The Economic Survey 2017-18 suggests that India’s formal sector employment, especially the non-farm payroll, is substantially larger than believed.
The survey defined ‘formal employment’ using two separate lenses. First, when employers are providing some kind of social security to their employees. Second, when firms are part of the tax net.
According to the survey, from a social security perspective formal employment amounts to 6 crores. If you add the estimated 1.5 crore of government workers (excluding defense) to this, you get a total of 7.5 crore. This, as per the survey, is 31 percent of the non-agricultural workforce, which is estimated at 24 crore based on the latest round of the NSSO’s Employment-Unemployment Survey.
The survey added that when ‘formality’ was defined in terms of being part of the Goods and Services Tax (GST) net, the formal sector payroll share was found to be 53 percent. In actual numbers, the formal employment from a tax perspective is 11.2 crore. Adding government employment to this yields a total count of 12.7 crore, said the survey.
Notwithstanding the caveats regarding the specific numbers, the broad conclusion is likely to be robust: formal payrolls may be considerably greater than currently believed.Economic Survey 2018
India does not have a proper data set to track job creation effectively. As such, economists tend to use various proxies to estimate job creation. A recent research paper tried to estimate job creation using EPFO (Employee Provident Fund Organisation) data on the number of accounts opened.
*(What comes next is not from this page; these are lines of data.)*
@[simp] theorem State.queueStatus_id (s : State) (r : CreditRet) (fault : Nat) (kind : Nat) : (s.queueStatus r fault kind).id = s.id := by unfold State.queueStatus; dsimp only; (repeat' split) <;> simp
@[simp] theorem State.queueStatus_ticks (s : State) (r : CreditRet) (fault : Nat) (kind : Nat) : (s.queueStatus r fault kind).ticks = s.ticks := by unfold State.queueStatus; dsimp only; (repeat' split) <;> simp
@[simp] theorem State.queueStatus_ts (s : State) (r : CreditRet) (fault : Nat) (kind : Nat) : (s.queueStatus r fault kind).ts = s.ts := by unfold State.queueStatus; dsimp only; (repeat' split) <;> simp
@[simp] theorem State.queueStatus_tsRun (s : State) (r : CreditRet) (fault : Nat) (kind : Nat) : (s.queueStatus r fault kind).tsRun = s.tsRun := by unfold State.queueStatus; dsimp only; (repeat' split) <;> simp
@[simp] theorem State.queueStatus_align (s : State) (r : CreditRet) (fault : Nat) (kind : Nat) : (s.queueStatus r fault kind).align = s.align := by unfold State.queueStatus; dsimp only; (repeat' split) <;> simp
@[simp] theorem State.queueStatus_str (s : State) (r : CreditRet) (fault : Nat) (kind : Nat) : (s.queueStatus r fault kind).str = s.str := by unfold State.queueStatus; dsimp only; (repeat' split) <;> simp
@[simp] theorem State.queueStatus_loam (s : State) (r : CreditRet) (fault : Nat) (kind : Nat) : (s.queueStatus r fault kind).loam = s.loam := by unfold State.queueStatus; dsimp only; (repeat' split) <;> simp
@[simp] theorem State.queueStatus_err (s : State) (r : CreditRet) (fault : Nat) (kind : Nat) : (s.queueStatus r fault kind).err = s.err := by unfold State.queueStatus; dsimp only; (repeat' split) <;> simp
@[simp] theorem State.queueStatus_cores (s : State) (r : CreditRet) (fault : Nat) (kind : Nat) : (s.queueStatus r fault kind).cores = s.cores := by unfold State.queueStatus; dsimp only; (repeat' split) <;> simp
@[simp] theorem State.queueStatus_syn (s : State) (r : CreditRet) (fault : Nat) (kind : Nat) : (s.queueStatus r fault kind).syn = s.syn := by unfold State.queueStatus; dsimp only; (repeat' split) <;> simp
@[simp] theorem State.queueStatus_port (s : State) (r : CreditRet) (fault : Nat) (kind : Nat) : (s.queueStatus r fault kind).port = s.port := by unfold State.queueStatus; dsimp only; (repeat' split) <;> simp
@[simp] theorem State.queueStatus_dma (s : State) (r : CreditRet) (fault : Nat) (kind : Nat) : (s.queueStatus r fault kind).dma = s.dma := by unfold State.queueStatus; dsimp only; (repeat' split) <;> simp
@[simp] theorem State.queueStatus_bq (s : State) (r : CreditRet) (fault : Nat) (kind : Nat) : (s.queueStatus r fault kind).bq = s.bq := by unfold State.queueStatus; dsimp only; (repeat' split) <;> simp
@[simp] theorem State.queueStatus_pwr (s : State) (r : CreditRet) (fault : Nat) (kind : Nat) : (s.queueStatus r fault kind).pwr = s.pwr := by unfold State.queueStatus; dsimp only; (repeat' split) <;> simp
@[simp] theorem State.queueStatus_mrl (s : State) (r : CreditRet) (fault : Nat) (kind : Nat) : (s.queueStatus r fault kind).mrl = s.mrl := by unfold State.queueStatus; dsimp only; (repeat' split) <;> simp
@[simp] theorem State.queueStatus_tel (s : State) (r : CreditRet) (fault : Nat) (kind : Nat) : (s.queueStatus r fault kind).tel = s.tel := by unfold State.queueStatus; dsimp only; (repeat' split) <;> simp
@[simp] theorem State.queueStatus_dbg (s : State) (r : CreditRet) (fault : Nat) (kind : Nat) : (s.queueStatus r fault kind).dbg = s.dbg := by unfold State.queueStatus; dsimp only; (repeat' split) <;> simp
@[simp] theorem State.queueStatus_latches (s : State) (r : CreditRet) (fault : Nat) (kind : Nat) : (s.queueStatus r fault kind).latches = s.latches := by unfold State.queueStatus; dsimp only; (repeat' split) <;> simp
@[simp] theorem State.queueStatus_held (s : State) (r : CreditRet) (fault : Nat) (kind : Nat) : (s.queueStatus r fault kind).held = s.held := by unfold State.queueStatus; dsimp only; (repeat' split) <;> simp
@[simp] theorem State.queueStatus_damage (s : State) (r : CreditRet) (fault : Nat) (kind : Nat) : (s.queueStatus r fault kind).damage = s.damage := by unfold State.queueStatus; dsimp only; (repeat' split) <;> simp
@[simp] theorem State.queueStatus_heldAon (s : State) (r : CreditRet) (fault : Nat) (kind : Nat) : (s.queueStatus r fault kind).heldAon = s.heldAon := by unfold State.queueStatus; dsimp only; (repeat' split) <;> simp
@[simp] theorem State.queueStatus_soft (s : State) (r : CreditRet) (fault : Nat) (kind : Nat) : (s.queueStatus r fault kind).soft = s.soft := by unfold State.queueStatus; dsimp only; (repeat' split) <;> simp
@[simp] theorem State.queueStatus_moved (s : State) (r : CreditRet) (fault : Nat) (kind : Nat) : (s.queueStatus r fault kind).moved = s.moved := by unfold State.queueStatus; dsimp only; (repeat' split) <;> simp
@[simp] theorem State.queueStatus_out (s : State) (r : CreditRet) (fault : Nat) (kind : Nat) : (s.queueStatus r fault kind).out = s.out := by unfold State.queueStatus; dsimp only; (repeat' split) <;> simp
@[simp] theorem State.queueStatus_free (s : State) (r : CreditRet) (fault : Nat) (kind : Nat) : (s.queueStatus r fault kind).free = s.free := by unfold State.queueStatus; dsimp only; (repeat' split) <;> simp
@[simp] theorem State.queueStatus_itemNo (s : State) (r : CreditRet) (fault : Nat) (kind : Nat) : (s.queueStatus r fault kind).itemNo = s.itemNo := by unfold State.queueStatus; dsimp only; (repeat' split) <;> simp
@[simp] theorem State.queueStatus_pending (s : State) (r : CreditRet) (fault : Nat) (kind : Nat) : (s.queueStatus r fault kind).pending = s.pending := by unfold State.queueStatus; dsimp only; (repeat' split) <;> simp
That research by Pulak Ghosh, a professor at Indian Indian Institute of Management, Bangalore, and Soumya Kanti Ghosh, chief economic adviser at State Bank of India, forecast that India will add 70 lakh jobs in 2017-18. Other economists, however, disagreed with this analysis. Former Union minister Jairam Ramesh and economist Praveen Chakravarty in an article in The Hindu said that new additions to EPFO members does not automatically mean net new jobs in the economy.
The government’s own Labour Bureau, which conducts a quarterly employment survey across labour-intensive industries, showed that between January and March 2017, job creation stood at 185,000 as against 122,000 in October-December 2016 and 32,000 in July-September 2016.